The entire army that NATO trained between 2014 and 2022 in preparation for a Russian attack is dead, and recruits are being thrown into battle lines with three weeks of training.
It isn’t that Ukraine will literally run out of live bodies, but that the quality of its armed forces, enlisted men as well as officers, has deteriorated. Critical parts of the civilian economy will collapse as manpower is shifted to the military.
This expert put Ukraine’s “unrecoverable” casualties (killed or seriously wounded) at two-thirds of Russia’s: 120,000 Ukrainian dead or seriously wounded versus 150,000 to 200,000 Russians.
Other estimates from expert US analysts are slightly higher for Ukraine, but the strategic conclusion is the same: With a much larger military, Russia will win a war of attrition. One Ukrainian battalion lost 600 men in January, received 700 replacements, and then lost 800 men in February—a 60% casualty rate over two months.
The prospects for a breakthrough to end the stalemate along the Line of Contact are poor, the rapporteur continued. The expected Ukrainian Spring offensive is one of the most anticipated maneuvers in military history, and Russia has had plenty of time to prepare defensive positions. Ukraine would need 650 modern main battle tanks and 1,000 armed personnel carriers to make a difference, in the view of one expert.
Another former senior US commander argued that the United States should send 1,000 Abrams M1 tanks to Ukraine, although he didn’t explain from where they might be obtained. Ukraine should receive weapons that can destroy targets deep inside Russia, he added, and the US “should get rid of the artificial boundary that says Ukraine can’t strike into Russia. Russia is part of the battlefield.”
America has political constraints on aid to Ukraine, a former senior Pentagon official objected: If we cannot provide large amounts of aid two years from now, we are better off cutting our losses now.
A foreign policy analyst who has advised the US Defense Department noted that Putin can call up 1.7 million reserves if he has to. “It may be fun to sink Russian ships in the Black Sea or to destroy targets inside Russia,” he said, “But it doesn’t relieve pressure on Ukraine. It’s like the American Civil War. The South fought more effectively, but the North had an overwhelming advantage in manpower and munitions. By 1865, the South didn’t have enough soldiers to defend Richmond.” He proposed an international army of volunteers to fight for Ukraine.
A former senior foreign policy official proposed that the United States threaten China with sanctions to limit its support for Russia. Although sanctions on Russia haven’t worked, China is a different case, he argued, because it is more integrated than Russia into the world economic system.
There is a lot of anti-Russian sentiment in China, he added, and the Chinese people won’t like the idea of accepting hardship to help Russia. Ukraine and China, he added, “have a robust partnership going back decades.”

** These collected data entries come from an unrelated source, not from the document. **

/-- A yield bundle with no landing left commits on the state as it is. -/
theorem landedFor_of_landed (s : State) (b : Bundle) (h : (!b.hdr.y || s.core.ctx.shadow.isEmpty) = true) : s.landedFor b = s := by
  unfold State.landedFor
  split
  · next hy =>
    have he : s.core.ctx.shadow = [] := by simpa [hy] using h
    have hc : ({ s.core.ctx with shadow := [] } : Ctx) = s.core.ctx := by rw [← he]
    simp [State.landAll, he, State.onCtx, State.onCore, Core.onCtx, hc]
  · rfl

/-- What a clear bundle finds, condition by condition. -/
theorem clear_iff (s : State) (b : Bundle) : s.clear b = true ↔ s.canIssue = true ∧ s.pendingCause = false ∧
    s.core.ctx.due.isEmpty = true ∧ illegal b s.core.ctx = none ∧ popsMet s.core.ctx b = true ∧
    s.heldBy b (liveOps s.core.ctx b) = false ∧ (!b.hdr.y || s.core.ctx.shadow.isEmpty) = true ∧ s.yieldFaults b = [] := by
  unfold State.clear
  generalize (!b.hdr.y || s.core.ctx.shadow.isEmpty) = q
  simp [and_assoc]

/-- The outcomes of a clear bundle of one operation whose guard holds: its slot's answer, and nothing that holds it. -/
theorem clear_one {s : State} {b : Bundle} {n : Nat} {i : Instr} {o : SlotOut} (hb : b.ops = [(n, i)])
    (hc : s.clear b = true) (hg : guardTrue s.core.ctx i = true)
    (hf : slotOut i (envOf s b (liveOps s.core.ctx b) (meetPops s.core.ctx [] (popsOf b)) n) = o) :
    s.issueBundle b = if o.waits then s.waitOrStop b
      else (s.boundary (bundleFaults s b [(n, o)])).getD
        (s.commit b (meetPops s.core.ctx [] (popsOf b)) [(n, o)]) := by
  obtain ⟨-, hp, hd, hi, hm, hh, hq, hy⟩ := (clear_iff s b).1 hc
  have hm' := hm
  simp only [popsMet, List.all_eq_true, decide_eq_true_eq] at hm'
  have hnl : (meetPops s.core.ctx [] (popsOf b)).any (fun p => decide (p.2 = .later)) = false := by
    simp only [List.any_eq_false, decide_eq_true_eq]
    exact fun p hp => (hm' p hp).1
  have hnf : (meetPops s.core.ctx [] (popsOf b)).find? (fun p => decide (p.1.slot = n ∧ p.2 = .never)) = none := by
    simp only [List.find?_eq_none, decide_eq_true_eq, not_and]
    exact fun p hp _ => (hm' p hp).2
  have ho : slotResults s b (meetPops s.core.ctx [] (popsOf b)) = [(n, o)] := by
    simp only [slotResults, hb, List.map_cons, List.map_nil, slotResult, hnf, hg, if_true, hf]
  simp only [State.issueBundle, landDue_of_none s hd, hi, reachQs_of_met s b _ hm, State.issueAt, landedFor_of_landed s b hq, hnl,
    hh, ho]
  simp only [List.any_cons, List.any_nil, Bool.or_false, Bool.false_or]
  cases o.waits
  · simp only [Bool.false_eq_true, if_false]
    split <;> simp_all
  · simp
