/-- An element-wise operation whose lines are not valid faults VLINE. -/
theorem elementwise_trap {s : State} {i : Instr} {a : VArgs} {vf : VForm} {w : Nat} {srcs : List Src}
    {f : Nat → Pos → Nat × Flags} (hvf : vectorForm i = some (a, vf)) (hr : s.runs i = true)
    (hl : linesOk s a w srcs = false) (hf : slotOut i (s.envFor i) = elementwise (s.envFor i) a w srcs f) :
    Traps s i { cause := 0x04, pc := s.core.pc, aux := if a.inB then 3 else 2 } := by
  refine vector_trap (t := { cause := 0x04 }) hr hvf (hf.trans (if_pos ?_))
  show (!lineValid a.o0.dir.toNat a.line.toNat s.core.ctx.nr (s.core.ctx.nc w) ||
      !(srcs.all (fun q => q.fits a.o0.dir.toNat a.line.toNat s.core.ctx.nr (s.core.ctx.nc w)))) = true
  rw [← Bool.not_and]
  unfold linesOk at hl
  rw [hl]
  rfl

end Sys2Proof.Machine
end

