theorem Mem.wf_dropCopies {m : Mem} (h : m.wf = true) (p : Nat → Bool) : (m.dropCopies p).wf = true :=
  Mem.wf_l2 (Mem.wf_copyVas (Mem.wf_copies h (Tbl.rising_drop p (Mem.rising_copies h)))
    (Tbl.rising_drop p (Mem.rising_copyVas h))) _

theorem Mem.wf_fillCopies {m : Mem} (h : m.wf = true) (va : Word) (p : Place) (n : Nat) : (m.fillCopies va p n).wf = true :=
  Mem.wf_foldl (fun m _ hm => by
    have hq := Mem.wf_fillCopy hm
    exact Mem.wf_copyVas (hq _) (Tbl.rising_put _ _ (Mem.rising_copyVas hm))) _ h

theorem Mem.wf_evictLine {m : Mem} (h : m.wf = true) (l : L2Line) : (m.evictLine l).wf = true := by
  unfold Mem.evictLine
  split
  · exact Mem.wf_l2 h _
  · exact Mem.wf_dropCopies h _

theorem Mem.wf_makeRoom {m : Mem} (h : m.wf = true) (key : Nat) : (m.makeRoom key).wf = true := by
  unfold Mem.makeRoom
  dsimp only
  repeat' split
  all_goals first | exact h | exact Mem.wf_evictLine h _

theorem Mem.wf_onLine {m : Mem} (h : m.wf = true) (key : Nat) (cmp : Bool) (f : L2Line → L2Line) :
    (m.onLine key cmp f).wf = true := by
  unfold Mem.onLine
  split
  · exact Mem.wf_l2 h _
  · exact Mem.wf_l2 (Mem.wf_makeRoom h key) _

theorem Mem.wf_onLines {m : Mem} (h : m.wf = true) (p : Place) (n : Nat) (cmp : Bool) (f : List Nat → L2Line → L2Line) :
    (m.onLines p n cmp f).wf = true := Mem.wf_foldl (fun _ _ hm => Mem.wf_onLine hm _ _ _) _ h

theorem Mem.wf_setTag {m : Mem} (h : m.wf = true) (lc slot : Nat) (v : BitVec 64) : (m.setTag lc slot v).wf = true := by
  rw [Mem.wf_iff] at h ⊢
  exact ⟨h.1, h.2.1, h.2.2.1, h.2.2.2.1, Tbl.rising_putD _ _ _ h.2.2.2.2.1, h.2.2.2.2.2⟩

theorem Mem.wf_untag {m : Mem} (h : m.wf = true) (lc slot : Nat) : (m.untag lc slot).wf = true := Mem.wf_setTag h _ _ _

theorem Mem.wf_release {m : Mem} (h : m.wf = true) (p : Place) (sig : BitVec 256) (new : Bool) :
    (m.release p sig new).wf = true := by
  unfold Mem.release
  split
  · exact h
  · dsimp only
    split
    · exact Mem.wf_congr h rfl rfl rfl rfl rfl rfl rfl rfl rfl rfl rfl
    · split
      · split
        · exact Mem.wf_congr h rfl rfl rfl rfl rfl rfl rfl rfl rfl rfl rfl
        · rw [Mem.wf_iff] at h ⊢
          obtain ⟨hd, hh, hs, hp, ht, hc, hy, hx, hw, ho, hv⟩ := h
          exact ⟨hd, hh, hs, hp, ht, hc, hy, hx, hw, Tbl.rising_putD _ _ _ ho, hv⟩
      · exact Mem.wf_congr h rfl rfl rfl rfl rfl rfl rfl rfl rfl rfl rfl

/-- A table of windows replaced by one in its form. -/
theorem Mem.wf_windows {m : Mem} (h : m.wf = true) {t : Tbl Nat} (ht : t.rising = true) :
    ({ m with windows := t } : Mem).wf = true := by
  rw [Mem.wf_iff] at h ⊢
  obtain ⟨hd, hh, hs, hp, hg, hc, hy, hx, hw, ho, hv⟩ := h
  exact ⟨hd, hh, hs, hp, hg, hc, hy, hx, ht, ho, hv⟩

theorem Mem.rising_windows {m : Mem} (h : m.wf = true) : m.windows.rising = true := ((Mem.wf_iff m).1 h).2.2.2.2.2.2.2.2.1

theorem Mem.wf_closeWindows {m : Mem} (h : m.wf = true) (p : Place) (n : Nat) : (m.closeWindows p n).wf = true := by
  unfold Mem.closeWindows
  split
  · exact Mem.wf_windows h (Tbl.rising_drop _ (Mem.rising_windows h))
  · exact h

theorem Mem.wf_joinWindow {m : Mem} (h : m.wf = true) (ch sec : Nat) : (m.joinWindow ch sec).wf = true := by
  unfold Mem.joinWindow
  repeat' split
  all_goals first | exact h | exact Mem.wf_windows h (Tbl.rising_put _ _ (Mem.rising_windows h))

theorem Mem.wf_readRange {m : Mem} (h : m.wf = true) (ch : Nat) (va : Word) (p : Place) (n : Nat) (cmp : Bool) :
    (m.readRange ch va p n cmp).wf = true := by
  unfold Mem.readRange
  split
  · exact h
  · exact Mem.wf_onLines (Mem.wf_foldl (fun _ _ hm => Mem.wf_joinWindow hm _ _) _ h) _ _ _ _
  · exact Mem.wf_fillCopies (Mem.wf_onLines h _ _ _ _) _ _ _

theorem Mem.wf_wroteRange {m : Mem} (h : m.wf = true) (p : Place) (n : Nat) (cmp ev : Bool) :
    (m.wroteRange p n cmp ev).wf = true := by
  unfold Mem.wroteRange
  split
  · exact Mem.wf_onLines (Mem.wf_closeWindows h p n) _ _ _ _
  · exact h

theorem Mem.wf_clearBanks {m : Mem} (h : m.wf = true) (lc b n : Nat) : (m.clearBanks lc b n).wf = true := by
  rw [Mem.wf_iff] at h ⊢
  obtain ⟨hd, hh, hs, hp, ht, hc, hy, hx, hw, ho, hv⟩ := h
  have hs' : (m.clearBanks lc b n).spm.wf = true := by
    unfold Mem.clearBanks
    dsimp only
    exact Bytes.wf_drop hs _
  have ht' : (m.clearBanks lc b n).tags.rising = true := by
    unfold Mem.clearBanks
    dsimp only
    exact Tbl.rising_drop _ ht
  exact ⟨hd, hh, hs', hp, ht', hc, hy, hx, hw, ho, hv⟩

theorem Mem.wf_storeLine {m : Mem} (h : m.wf = true) (line code : Nat) (bs : List Byte) : (m.storeLine line code bs).wf = true := by
  rw [Mem.wf_iff] at h ⊢
  obtain ⟨hd, hh, hs, hp, ht, hc, hy, hx, hw, ho, hv⟩ := h
  exact ⟨Bytes.wf_writeN hd _ _, hh, hs, hp, ht, Tbl.rising_put _ _ hc, hy, hx, hw, ho, hv⟩

theorem Mem.wf_writeCmp {m : Mem} (h : m.wf = true) (a : Nat) (bs : List Byte) : (m.writeCmp a bs).wf = true := by
  unfold Mem.writeCmp
  refine Mem.wf_foldl (fun k l hk => ?_) _ h
  exact Mem.wf_storeLine hk l _ _

/-! ### The same for a whole state's storage -/

theorem State.wf_shedCopies {s : State} (h : s.mem.wf = true) (p : Place) (n : Nat) : (s.shedCopies p n).mem.wf = true := by
  unfold State.shedCopies
  dsimp only
  split
  · exact Mem.wf_dropCopies h _
  · exact h

/-- Recalling window lines changes no storage. -/
theorem State.recall_mem (s : State) (w : Bool) (p : Place) (n : Nat) : (s.recall w p n).mem = s.mem := by
  unfold State.recall
  split <;> rfl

I am at liberty to report what I told the group. The Ukraine war has set in motion a global realignment, including the China-Iran-Saudi agreement. Looking at America’s blunders in Ukraine, the Saudis have concluded that America won’t put boots on the ground in the Middle East and are looking for other friends.
Turkey has flourished as a trade intermediary between China and Russia, and has patched up relations with the Gulf States as well as Israel. India, supposedly an ally against China, has become Russia’s biggest customer for oil and has vastly expanded its trade with China, which now provides 30% of its non-oil imports.
The United States is losing influence catastrophically by underestimating Russia. It doesn’t have the industrial capacity to provide artillery ammunition to Ukraine. The best policy is an immediate ceasefire, I argued.
That would be a humiliation for the United States, but a salutary one. In the 1970s, Vietnam did the US a favor by humiliating it before Russia did. The Vietnam debacle made possible a complete rethinking of US defense strategy, and America’s ultimate victory in the Cold War. Putin may thus be doing the US a favor by humiliating it now.